▶ [Exercise]
There is material below. Print exactly the lines starting at the line with "s (s.setHoldBack c x)" and ending at the line with "(s.setCredit a e x)", ends included, and no others.
++++ Input material ++++
-- ==== Sys2Proof/Laws/Change.lean ====
section
/-! SUPPORT. What the part's shared operations can do to a state, said once: each is a sequence of the elementary changes
listed in `Change`. An invariant that every elementary change keeps is kept by all of them; a field that no elementary
change touches is touched by none of them. -/

namespace Sys2Proof.Machine

/-- A write of a cell record that the pair rule allows: a cell is newly reserved only where R13 lets it be, and a near
cell in front of a reserved deep cell stays EMPTY. -/
def CellStep (s : State) (c : CellAddr) (x : Cell) : Prop :=
  (x.state.isReserved = true → s.pairAllows c = true ∨ x.state = (s.cell c).state)
    ∧ (s.frontsReserved c = true → (s.cell c).state = .empty → x.state = .empty)

/-- A job's record goes: its slot's generation advances and the slot joins the tail of the free list, and its link's live
count falls (R38 steps 1 to 4). -/
def State.vacate (s : State) (h : Handle) (j : Job) : State :=
  let s := s.setSlot h.slot { gen := h.gen + 1, job := none }
  let s := { s with jpl := { s.jpl with freeList := s.jpl.freeList ++ [h.slot] } }
  s.countLive j.origin (· - 1)

/-- The elementary changes of the shared operations. -/
inductive Change (s : State) : State → Prop
  | crane (c : CraneId) (x : Crane) : x.mapping = (s.crane c).mapping →
      (x.strikes ≤ 7 ∨ x.strikes ≤ (s.crane c).strikes) → Change s (s.setCrane c x)
  | rail (a : AisleId) (x : Option (PerEnd RailEntry)) : Change s (s.setRail a x)
  | parkOwed (c : CraneId) (b : Bool) : Change s (s.setParkOwed c b)
  | holdBack (c : CraneId) (x : HoldBack) : Change s (s.setHoldBack c x)
  | input (a : AisleId) (e : End) (x : InputRecord) : Change s (s.setInput a e x)
  | credit (a : AisleId) (e : End) (x : Credit) : Change s (s.setCredit a e x)
  | tx (k : Link) (ms : List Message) : (∀ l, k ≠ .order l) → Change s (s.setTx k ms)
  | events (es : List Instr) : Change s { s with events := es }
  | notice (l : OrderLink) (n : Notice) : s.hasRoom l = true → Change s (s.setQueue l (s.queue l ++ [n]))
  | closingWait (l : OrderLink) (w : List Handle) : Change s (s.setClosingWait l w)
  | holdState (a : AisleId) (x : HoldState) : Change s (s.setHoldState a x)
  | applyPending (a : AisleId) (p : Profile) (q : PendingProfile) : (s.aisle a).profile = some p →
      Change s (s.setAisle a { s.aisle a with profile := some { p with op := q.op }, pendingProfile := none })
  | cell (c : CellAddr) (x : Cell) : CellStep s c x → Change s (s.putCell c x)
  | job (i : Fin 256) (j j' : Job) : (s.slot i).job = some j → j'.handle = j.handle → j'.age = j.age →
      j'.origin = j.origin → Change s (s.setSlot i { gen := (s.slot i).gen, job := some j' })
  | create (j : Job) : s.nextHandle = some j.handle → (j.age = 0 ∨ ∃ k x, (s.slot k).job = some x ∧ j.age = x.age) →
      Change s (s.createJob j)
  | vacate (h : Handle) (j : Job) : s.job? h = some j → Change s (s.vacate h j)
  | rewrite (x y : CellAddr) : Change s (s.rewrite x y)
  | aged : Change s s.ageStep
  | counter (n : Nat) : Change s { s with jpl := { s.jpl with counter := n } }
  | waves (ws : List Wave) : ws.length ≤ s.swu.waves.length → Change s { s with swu := { s.swu with waves := ws } }

/-- Any number of elementary changes in a row. -/
def Changes (r s : State) : Prop := Relation.ReflTransGen Change r s

theorem Changes.refl (s : State) : Changes s s := Relation.ReflTransGen.refl

theorem Changes.trans {r s t : State} (h : Changes r s) (k : Changes s t) : Changes r t := Relation.ReflTransGen.trans h k

theorem Changes.step {r s t : State} (h : Changes r s) (k : Change s t) : Changes r t := Relation.ReflTransGen.tail h k

/-- An invariant that every elementary change keeps is kept by any number of them. -/
theorem Changes.keep {P : State → Prop} (hP : ∀ s t, Change s t → P s → P t) {r s : State} (h : Changes r s) (hr : P r) :
    P s := by
  induction h with
  | refl => exact hr
  | tail _ hc ih => exact hP _ _ hc ih

/-- A reading that no elementary change alters is altered by none of them in a row. -/
theorem Changes.same {α : Type} {f : State → α} (hf : ∀ s t, Change s t → f t = f s) {r s : State} (h : Changes r s) :
    f s = f r := by
  induction h with
  | refl => rfl
  | tail _ hc ih => exact (hf _ _ hc).trans ih

/-! ## Lists of operations and choices -/

theorem Changes.each {α : Type} {r : State} {f : State → α → State} (xs : List α)
    (hf : ∀ s x, Changes r s → Changes r (f s x)) {s : State} (h : Changes r s) : Changes r (s.each xs f) := by
  induction xs generalizing s with
  | nil => exact h
  | cons x xs ih => exact ih (hf s x h)

theorem crane_ne_order (c : CraneId) (l : OrderLink) : Link.crane c ≠ .order l := fun h => by cases h

theorem station_ne_order (l : OrderLink) : Link.station ≠ .order l := fun h => by cases h

theorem Changes.ite {r s t : State} {p : Prop} [Decidable p] (h : Changes r s) (k : Changes r t) :
    Changes r (if p then s else t) := by
  split <;> assumption

/-! ## Elementary operations -/

theorem Changes.setCrane {r s : State} (h : Changes r s) (c : CraneId) (x : Crane) (hm : x.mapping = (s.crane c).mapping) (hs : x.strikes ≤ 7 ∨ x.strikes ≤ (s.crane c).strikes) : Changes r (s.setCrane c x) :=
  h.step (.crane c x hm hs)

theorem Changes.setRail {r s : State} (h : Changes r s) (a : AisleId) (x : Option (PerEnd RailEntry)) : Changes r (s.setRail a x) :=
  h.step (.rail a x)

theorem Changes.setParkOwed {r s : State} (h : Changes r s) (c : CraneId) (b : Bool) : Changes r (s.setParkOwed c b) :=
  h.step (.parkOwed c b)

theorem Changes.setHoldBack {r s : State} (h : Changes r s) (c : CraneId) (x : HoldBack) : Changes r (s.setHoldBack c x) :=
  h.step (.holdBack c x)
++++
▶ [Final answer]
  | holdBack (c : CraneId) (x : HoldBack) : Change s (s.setHoldBack c x)
  | input (a : AisleId) (e : End) (x : InputRecord) : Change s (s.setInput a e x)
  | credit (a : AisleId) (e : End) (x : Credit) : Change s (s.setCredit a e x)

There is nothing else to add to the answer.